Forecast and Conclusions

What we have as of May 2026. We stand on the threshold of an era of "thought-readable" prostheses. Invasive BSI interfaces provide high accuracy and naturalness of movement previously unattainable. Bidirectional BDBCI systems restore the lost sense of touch. In parallel, minimally invasive solutions are being developed for less severe patients.

Main challenges:

  • Miniaturization and wireless communication. Current prototypes still have external units. The transition to fully implantable systems (as pursued at UC Irvine) is a matter of the next few years.
  • Cost and accessibility. Electrode implantation, lengthy calibration, and AI training are expensive procedures. Will healthcare systems be able to afford them?
  • Individuality of injuries. Most successes have been achieved with incomplete injuries (where some connections are preserved). Will the system work for patients with a complete anatomical transection of the spinal cord? Theoretically, yes, if the neurons below the injury site are alive, but this remains to be proven.
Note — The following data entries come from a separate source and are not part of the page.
-- ==== Sys2Proof/Machine/Checksum.lean ====
section
/-! DEFINITION. checksum_hasher_wrapper (spec/43_checksum.md): CKSUM, CKVFY. -/

namespace Sys2Proof.Machine

/-- `doubleDigest(x) = SHA256(SHA256(x))` (R160). -/
def doubleDigest (p : OpenParams) (x : Bytes) : Vector Byte 32 := p.sha256 (p.sha256 x).toList

/-- `compute`: the top 20 bits of the double digest of `prefix ‖ secret`, in 3 bytes whose last nibble is zero
(R161). -/
def computeChecksum (p : OpenParams) (pfx : U16) (secret : Bytes) : Bytes :=
  let d := doubleDigest p (u16Bytes pfx ++ secret)
  [d[0], d[1], d[2] &&& 0xF0#8]

/-- `validate`: equality of all three bytes with the recomputed ones (R163). -/
def validateChecksum (p : OpenParams) (pfx : U16) (secret embedded : Bytes) : Except ErrKind Unit :=
  if computeChecksum p pfx secret = embedded then .ok () else .error .checksumMismatch

/-- The reply of `CKSUM` (R162). -/
def cksumReply (c : Config) (pfx : U16) (secret : Bytes) : Reply := .ok (computeChecksum c.params pfx secret)

/-- The reply of `CKVFY` (R164). -/
def ckvfyReply (c : Config) (pfx : U16) (secret embedded : Bytes) : Reply :=
  match validateChecksum c.params pfx secret embedded with
  | .ok () => .ok []
  | .error k => .err k

/-- `CKSUM` (R162). -/
def execCksum (pfx : U16) (secret : Bytes) (s : State) : Host.Outcome State Fault Refusal :=
  complete (cksumReply config pfx secret) s

/-- `CKVFY` (R164). -/
def execCkvfy (pfx : U16) (secret embedded : Bytes) (s : State) : Host.Outcome State Fault Refusal :=
  complete (ckvfyReply config pfx secret embedded) s

end Sys2Proof.Machine
end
Forecast for 2030. Third-generation neuroprostheses will likely enter clinical practice as a standard of rehabilitation for certain categories of spinal cord injuries. They will become less invasive (possibly using ultra-thin carbon/diamond electrodes operating at the level of individual neurons) and will be characteristic of leading neurosurgical centers worldwide.

Conclusion. The brain-spine interface that restores a patient's ability to walk is not a science fiction plot but a documented fact of 2025-2026. Of course, the technology has a long way to go from laboratory prototypes to a mass-market product. But the main thing has happened: paralysis is no longer irreversible. The bridge between thought and movement has been built.